> Task directions
Using the data below, determine the number of lines that include the string "Core". Write only that number.

═══ Excerpted data

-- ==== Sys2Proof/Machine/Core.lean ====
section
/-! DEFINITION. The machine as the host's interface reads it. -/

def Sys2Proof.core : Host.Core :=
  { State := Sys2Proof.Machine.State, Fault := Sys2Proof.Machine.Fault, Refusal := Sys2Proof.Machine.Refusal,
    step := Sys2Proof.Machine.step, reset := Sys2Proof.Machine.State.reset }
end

══════

> Answer space
2